▶ [About this exercise]: Below are some records. Print all of them exactly as they appear.

Stored data entries

........

-- ==== Sys2Proof/Tests/Slice0.lean ====
section
/-! SUPPORT. Tests of the model on fixed values, their expected results taken from spec/95_test_vectors.md and the encoding
tables, and a witness for the hypotheses of every statement. -/

namespace Sys2Proof.Tests

open Sys2Proof.Machine Sys2Proof.Safety

/-! ### Helpers -/

/-- The outcome is a next state and `p` holds of it. -/
def goesTo (r : Result) (p : State → Bool) : Bool :=
  match r with
  | .next t => p t
  | .fault _ => false
  | .refused _ => false

/-- The agent of the tests. -/
def h0 : Source := .host 0

/-- The origin of host 0's jobs. -/
def h0o : Origin := .host 0

/-- Host 0's command with opcode `op` and one operand. -/
def cmd1 (op : Byte) (a : HostValue) : RawCommand := { src := h0, op, a0 := a }

def n0 : HostValue := .num 0
def nMinusZero : HostValue := .num 0x8000000000000000
def nHalf : HostValue := .num 0x3FE0000000000000
def n1 : HostValue := .num 0x3FF0000000000000
def n1andHalf : HostValue := .num 0x3FF8000000000000
def n3 : HostValue := .num 0x4008000000000000
def n7 : HostValue := .num 0x401C000000000000
def n8 : HostValue := .num 0x4020000000000000
def n10 : HostValue := .num 0x4024000000000000
def n20 : HostValue := .num 0x4034000000000000
def n30 : HostValue := .num 0x403E000000000000
def n254p9 : HostValue := .num 0x406FDCCCCCCCCCCD
def n255 : HostValue := .num 0x406FE00000000000
def n256 : HostValue := .num 0x4070000000000000
def nMinus1 : HostValue := .num 0xBFF0000000000000
def nNaN : HostValue := .num 0x7FF8000000000000
def nInf : HostValue := .num 0x7FF0000000000000

/-- Reset with one command on the port. -/
def onPort (c : RawCommand) : State := { State.reset with port := [c] }

/-- A flush in progress at a phase, both lines held, with the GPIO outcomes `as` settled. -/
def flushAt (ph : Phase) (as : List GpioOutcome) : State := { flushing ph State.reset with answers := as }

/-- The record (255, 0, 0, 31) of S8's pixel 3. -/
def red : Pixel := ⟨255, 0, 0, 31⟩

/-- A flush in progress in a bit phase of the record `red`. -/
def bitAt (ph : Phase) (as : List GpioOutcome) : State :=
  { flushAt ph as with w := ledWord red, sr := byteOf (ledWord red) 0, latch := State.reset.latch.set 0 red }

/-- Reset with only the GPIO outcomes `as` settled. -/
def answering (as : List GpioOutcome) : State := { State.reset with answers := as }

/-- Both lines held, no job, with the GPIO outcomes `as` settled. -/
def heldLines (as : List GpioOutcome) : State :=
  { State.reset with hsClk := .acq, hsDat := .acq, lvlClk := .low, lvlDat := .low, answers := as }

/-! ### Well-formedness -/

theorem test_wf_host0 : (Instr.clear h0).wellFormed = true := by
  simp [Instr.wellFormed, Instr.source?, Source.exists?, h0, Config.hosts]

/-- R152: there is no host numbered HOSTS. -/
theorem test_wf_refuses_host_beyond_hosts : (Instr.clear (.host Config.hosts)).wellFormed = false := by
  simp [Instr.wellFormed, Instr.source?, Source.exists?]

theorem test_wf_frames : Instr.sof.wellFormed = true ∧ (Instr.gpioWr .dat true).wellFormed = true := by decide

/-! ### Decoding: one word of every constructor, written out from R60, R67, R69, R70 and R77 -/

theorem test_decode_clear : decode (.command ⟨h0, 0x01, .absent, .absent, .absent, .absent, .absent⟩) = .ok (.clear h0) := by decide

theorem test_decode_getPixel : decode (.command ⟨.host 5, 0x02, n3, .absent, .absent, .absent, .absent⟩) =
    .ok (.getPixel (.host 5) n3) := by decide

theorem test_decode_setAll : decode (.command ⟨h0, 0x03, n10, n20, n30, nHalf, .absent⟩) =
    .ok (.setAll h0 n10 n20 n30 nHalf) := by decide

theorem test_decode_setPixel : decode (.command ⟨h0, 0x04, n3, n255, n0, .other, n1⟩) =
    .ok (.setPixel h0 n3 n255 n0 .other n1) := by decide

theorem test_decode_setBrightness : decode (.command ⟨h0, 0x05, n1, .absent, .absent, .absent, .absent⟩) =
    .ok (.setBrightness h0 n1) := by decide

theorem test_decode_setClearOnExit : decode (.command ⟨h0, 0x06, .bool false, .absent, .absent, .absent, .absent⟩) =
    .ok (.setClearOnExit h0 (.bool false)) := by decide

theorem test_decode_show : decode (.command ⟨h0, 0x07, .absent, .absent, .absent, .absent, .absent⟩) =
    .ok (.showFrame h0) := by decide

theorem test_decode_pixelCount : decode (.command ⟨h0, 0x08, .absent, .absent, .absent, .absent, .absent⟩) =
    .ok (.pixelCount h0) := by decide

theorem test_decode_release : decode (.command ⟨h0, 0x09, .absent, .absent, .absent, .absent, .absent⟩) =
    .ok (.release h0) := by decide

theorem test_decode_exit : decode (.command ⟨.exitSrc, 0x0A, .absent, .absent, .absent, .absent, .absent⟩) =
    .ok (.exit .exitSrc) := by decide

theorem test_decode_sof : decode (.wire32 0b00000000000000000000000000000000) = .ok .sof := by decide

/-- 95_test_vectors.md 2.5: (1, 2, 3, 4) is 0xE4030201; header 111, level 00100, blue 3, green 2, red 1. -/
theorem test_decode_ledw : decode (.wire32 0b11100100000000110000001000000001) = .ok (.ledw 4 3 2 1) := by decide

........

▶ [Reply to the task]:
-- ==== Sys2Proof/Tests/Slice0.lean ====
section
/-! SUPPORT. Tests of the model on fixed values, their expected results taken from spec/95_test_vectors.md and the encoding
tables, and a witness for the hypotheses of every statement. -/

namespace Sys2Proof.Tests

open Sys2Proof.Machine Sys2Proof.Safety

/-! ### Helpers -/

/-- The outcome is a next state and `p` holds of it. -/
def goesTo (r : Result) (p : State → Bool) : Bool :=
  match r with
  | .next t => p t
  | .fault _ => false
  | .refused _ => false

/-- The agent of the tests. -/
def h0 : Source := .host 0

/-- The origin of host 0's jobs. -/
def h0o : Origin := .host 0

/-- Host 0's command with opcode `op` and one operand. -/
def cmd1 (op : Byte) (a : HostValue) : RawCommand := { src := h0, op, a0 := a }

def n0 : HostValue := .num 0
def nMinusZero : HostValue := .num 0x8000000000000000
def nHalf : HostValue := .num 0x3FE0000000000000
def n1 : HostValue := .num 0x3FF0000000000000
def n1andHalf : HostValue := .num 0x3FF8000000000000
def n3 : HostValue := .num 0x4008000000000000
def n7 : HostValue := .num 0x401C000000000000
def n8 : HostValue := .num 0x4020000000000000
def n10 : HostValue := .num 0x4024000000000000
def n20 : HostValue := .num 0x4034000000000000
def n30 : HostValue := .num 0x403E000000000000
def n254p9 : HostValue := .num 0x406FDCCCCCCCCCCD
def n255 : HostValue := .num 0x406FE00000000000
def n256 : HostValue := .num 0x4070000000000000
def nMinus1 : HostValue := .num 0xBFF0000000000000
def nNaN : HostValue := .num 0x7FF8000000000000
def nInf : HostValue := .num 0x7FF0000000000000

/-- Reset with one command on the port. -/
def onPort (c : RawCommand) : State := { State.reset with port := [c] }

/-- A flush in progress at a phase, both lines held, with the GPIO outcomes `as` settled. -/
def flushAt (ph : Phase) (as : List GpioOutcome) : State := { flushing ph State.reset with answers := as }

/-- The record (255, 0, 0, 31) of S8's pixel 3. -/
def red : Pixel := ⟨255, 0, 0, 31⟩

/-- A flush in progress in a bit phase of the record `red`. -/
def bitAt (ph : Phase) (as : List GpioOutcome) : State :=
  { flushAt ph as with w := ledWord red, sr := byteOf (ledWord red) 0, latch := State.reset.latch.set 0 red }

/-- Reset with only the GPIO outcomes `as` settled. -/
def answering (as : List GpioOutcome) : State := { State.reset with answers := as }

/-- Both lines held, no job, with the GPIO outcomes `as` settled. -/
def heldLines (as : List GpioOutcome) : State :=
  { State.reset with hsClk := .acq, hsDat := .acq, lvlClk := .low, lvlDat := .low, answers := as }

/-! ### Well-formedness -/

theorem test_wf_host0 : (Instr.clear h0).wellFormed = true := by
  simp [Instr.wellFormed, Instr.source?, Source.exists?, h0, Config.hosts]

/-- R152: there is no host numbered HOSTS. -/
theorem test_wf_refuses_host_beyond_hosts : (Instr.clear (.host Config.hosts)).wellFormed = false := by
  simp [Instr.wellFormed, Instr.source?, Source.exists?]

theorem test_wf_frames : Instr.sof.wellFormed = true ∧ (Instr.gpioWr .dat true).wellFormed = true := by decide

/-! ### Decoding: one word of every constructor, written out from R60, R67, R69, R70 and R77 -/

theorem test_decode_clear : decode (.command ⟨h0, 0x01, .absent, .absent, .absent, .absent, .absent⟩) = .ok (.clear h0) := by decide

theorem test_decode_getPixel : decode (.command ⟨.host 5, 0x02, n3, .absent, .absent, .absent, .absent⟩) =
    .ok (.getPixel (.host 5) n3) := by decide

theorem test_decode_setAll : decode (.command ⟨h0, 0x03, n10, n20, n30, nHalf, .absent⟩) =
    .ok (.setAll h0 n10 n20 n30 nHalf) := by decide

theorem test_decode_setPixel : decode (.command ⟨h0, 0x04, n3, n255, n0, .other, n1⟩) =
    .ok (.setPixel h0 n3 n255 n0 .other n1) := by decide

theorem test_decode_setBrightness : decode (.command ⟨h0, 0x05, n1, .absent, .absent, .absent, .absent⟩) =
    .ok (.setBrightness h0 n1) := by decide

theorem test_decode_setClearOnExit : decode (.command ⟨h0, 0x06, .bool false, .absent, .absent, .absent, .absent⟩) =
    .ok (.setClearOnExit h0 (.bool false)) := by decide

theorem test_decode_show : decode (.command ⟨h0, 0x07, .absent, .absent, .absent, .absent, .absent⟩) =
    .ok (.showFrame h0) := by decide

theorem test_decode_pixelCount : decode (.command ⟨h0, 0x08, .absent, .absent, .absent, .absent, .absent⟩) =
    .ok (.pixelCount h0) := by decide

theorem test_decode_release : decode (.command ⟨h0, 0x09, .absent, .absent, .absent, .absent, .absent⟩) =
    .ok (.release h0) := by decide

theorem test_decode_exit : decode (.command ⟨.exitSrc, 0x0A, .absent, .absent, .absent, .absent, .absent⟩) =
    .ok (.exit .exitSrc) := by decide

theorem test_decode_sof : decode (.wire32 0b00000000000000000000000000000000) = .ok .sof := by decide

/-- 95_test_vectors.md 2.5: (1, 2, 3, 4) is 0xE4030201; header 111, level 00100, blue 3, green 2, red 1. -/
theorem test_decode_ledw : decode (.wire32 0b11100100000000110000001000000001) = .ok (.ledw 4 3 2 1) := by decide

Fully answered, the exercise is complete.